I can sympathize, large corporations are usually terribly inefficient and inflexible to new requests like this, the technical excuses are probably legitimate on some level. However, the difference is that if my employer pulled this stunt, there would be fines and maybe even jail time.
Probably completely legitimate. After all, these are the people who can archive and search all metadata from everywhere, except their own, which is more complex by several orders of magnitude and reasons.
Yup. Feels like the judge ought to hit their director with a night in jail for contempt of court just for suggesting it.

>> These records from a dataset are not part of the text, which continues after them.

-- ==== Sys2Proof/Machine/Ops.lean ====
section
/-! DEFINITION. Ops.lean: reading and writing the parts of a station: plan, rows, lanes, directory. -/

namespace Sys2Proof.Machine

/-! ### Plan -/

/-- The slot records; none while the store is EMPTY (R181). -/
def State.slots (s : State) : List SlotRec :=
  match s.plan with
  | none => []
  | some p => p.slots

/-- The slot count N (R181). -/
def State.slotCount (s : State) : Nat := s.slots.length

def State.slotRec (s : State) (k : Nat) : Option SlotRec := s.slots[k]?

def State.standbyWanted (s : State) (k : Nat) : Bool :=
  match s.slotRec k with
  | none => false
  | some r => r.standbyWanted

def State.profile (s : State) (k : Option Nat) : Profile :=
  match k.bind s.slotRec with
  | none => .fixed
  | some r => r.profile

/-- The input that a slot record gives, A where the plan has no record. -/
def recInput (r : Option SlotRec) : SlotInput :=
  match r with
  | none => .a
  | some r => r.input

def State.slotInput (s : State) (k : Option Nat) : SlotInput := recInput (k.bind s.slotRec)

/-- Station `x` is in the slot's candidate mask (R187). -/
def State.inMask (s : State) (k : Nat) (x : Station) : Bool :=
  match s.slotRec k with
  | none => false
  | some r => r.mask.getLsbD x.val

def State.rank (s : State) (k : Nat) : Nat :=
  match s.slotRec k with
  | none => 0
  | some r => r.rank

def State.outlet (s : State) (k : Nat) : Option Nat := (s.slotRec k).map (·.outlet)

def State.digest (s : State) : Word16 :=
  match s.plan with
  | none => 0#16
  | some p => p.digest

def State.drainCount (s : State) : Nat :=
  match s.plan with
  | none => 0
  | some p => p.drainCount

def State.retryMode (s : State) : RetryMode :=
  match s.plan with
  | none => .limited
  | some p => p.retry

/-! ### Rows -/

/-- The row of a slot; a slot the table has no row for reads UNKNOWN, which no rule acts on (R1, R6, R191). -/
def State.row (s : State) (k : Nat) : Row :=
  match s.table[k]? with
  | none => .unknown
  | some e => e.row

def State.loc (s : State) (k : Nat) : RowLocal :=
  match s.table[k]? with
  | none => .reset
  | some e => e.loc

def Row.isUnknown : Row → Bool
  | .unknown => true
  | _ => false

def Row.isOpen : Row → Bool
  | .opened .. => true
  | _ => false

def Row.isSwapping : Row → Bool
  | .swapping .. => true
  | _ => false

def Row.term : Row → Option Term
  | .unknown => none
  | .opened t _ _ => some t
  | .carried t _ _ _ => some t
  | .swapping t _ _ _ _ => some t

def Row.carrier : Row → Option Pair
  | .carried _ c _ _ => some c
  | .swapping _ c _ _ _ => some c
  | _ => none

def Row.standby : Row → Option Pair
  | .carried _ _ sb _ => sb
  | .swapping _ _ sb _ _ => some sb
  | _ => none

def Row.last : Row → Option Station
  | .unknown => none
  | .opened _ l _ => l
  | .carried _ _ _ l => l
  | .swapping _ _ _ l _ => l

/-- The pair a row names in a role. -/
def Row.named (r : Row) (role : CarriageRole) : Option Pair :=
  match role with
  | .carrier => r.carrier
  | .standby => r.standby

/-- The row names the pair (R2). -/
def Row.names (r : Row) (p : Pair) : Bool := r.carrier == some p || r.standby == some p

/-- The row names station `x`. -/
def Row.namesStation (r : Row) (x : Station) : Bool :=
  (r.carrier.any fun p => p.station == x) || (r.standby.any fun p => p.station == x)

/-- The present term of a slot's row, 0 where the row has none. -/
def State.termOf (s : State) (k : Nat) : Term := (s.row k).term.getD 0#16

/-- Some row names the pair (R9, R10). -/
def State.pairNamed (s : State) (p : Pair) : Bool := s.table.any fun e => e.row.names p

/-- Some row other than slot `k`'s names the pair (R24). -/
def State.pairNamedElsewhere (s : State) (k : Nat) (p : Pair) : Bool :=
  (List.range s.table.length).any fun j => j != k && (s.row j).names p

/-- The row is CARRIED, names no standby and its slot is standby-wanted: the condition of R45. -/
def Row.lacksStandby (r : Row) : Bool :=
  match r with
  | .carried _ _ none _ => true
  | _ => false

/-- The local data of a row after a frame has made it `new` (R3, R45). -/
def RowLocal.follow (loc : RowLocal) (wanted : Bool) (new : Row) : RowLocal :=
  if new.isOpen then
    { loc with bidClock := some 0, reclaimWait := some 3000, standbyClock := none, standbyPlace := none }
  else if new.lacksStandby && wanted then
    { RowLocal.reset with standbyClock := some 0, standbyPlace := loc.standbyPlace }
  else { RowLocal.reset with standbyTried := loc.standbyTried }

def State.setEntry (s : State) (k : Nat) (e : Entry) : State := { s with table := s.table.set k e }

def State.setLoc (s : State) (k : Nat) (loc : RowLocal) : State := s.setEntry k { row := s.row k, loc := loc }

/-- A change of a slot's row by a completed frame, its local data with it. -/
def State.putRow (s : State) (k : Nat) (r : Row) : State :=
  s.setEntry k { row := r, loc := (s.loc k).follow (s.standbyWanted k) r }

/-! ### Lanes -/

def State.lane (s : State) (l : LaneId) : Lane := s.lanes[l]

def State.setLane (s : State) (l : LaneId) (x : Lane) : State := { s with lanes := s.lanes.set l x }

def State.modLane (s : State) (l : LaneId) (f : Lane → Lane) : State := s.setLane l (f (s.lane l))

/-- Every lane changed by one function. -/
def State.mapLanes (s : State) (f : Lane → Lane) : State := { s with lanes := s.lanes.map f }

/-- One action for each lane in lane order. -/
def State.forLanes (s : State) (f : LaneId → State → State) : State := allLanes.foldl (fun s l => f l s) s

/-- A lane of this station is bound to the slot. -/
def State.slotBound (s : State) (k : Nat) : Bool := allLanes.any fun l => (s.lane l).slot == some k

/-! ### Directory -/

def State.peer (s : State) (x : Station) : PeerRec := s.dir[x]

def State.setPeer (s : State) (x : Station) (r : PeerRec) : State := { s with dir := s.dir.set x r }

/-- A PRESENT peer is in the directory (R8, R146). -/
def State.presentPeer (s : State) : Bool := allStations.any fun x => (s.peer x).state == .present

/-- The sender's record is PRESENT with mode JOINED; for the station itself the SELF record stands in (R8, R9). -/
def State.isJoinedStation (s : State) (x : Station) : Bool :=
  ((s.peer x).state == .present || x == s.number) && (s.peer x).mode == some .joined

/-- The claim unit is active (R31). -/
def State.claimActive (s : State) : Bool := s.mode == .joined && (s.peer s.number).mode == some .joined

/-- The modes in which carriage roles exist (R102). -/
def Mode.holdsRoles : Mode → Bool
  | .joined | .resting => true
  | _ => false

/-- The modes in which completed frames reach the table (R6). -/
def Mode.appliesFrames : Mode → Bool
  | .joining | .joined | .resting => true
  | _ => false

/-- The modes in which the link controller sends and checks frames (R140). -/
def Mode.onLink : Mode → Bool
  | .joining | .joined | .resting | .isolated => true
  | _ => false

end Sys2Proof.Machine
end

The NSA apparently has random contract-employee sysadmins who have enough scope of control to access gazillions of documents without being audited, much less required to meet two-man control rules, so any one of them should be able to preserve the metadata about the NSA’s violations of the law.
Too big to Nail.
A like just for it being the Gong Show, but did I miss PeeWee? [I think I found Paul Reubens, but Pee Wee was not to be seen]
Depends. Is your employer a bank?
At what point do we admit that this is obstruction of justice?
And the NSA doesn’t care about following the law at all.
the idea that the NSA doesn’t know how to make backup copies of the data they’ve already copied from elsewhere simply doesn’t pass the laugh test. you can’t reasonably suggest it with a straight face unless you’re a pathological liar or a complete moron. so the question is, which one of those best describes NSA’s representative in court?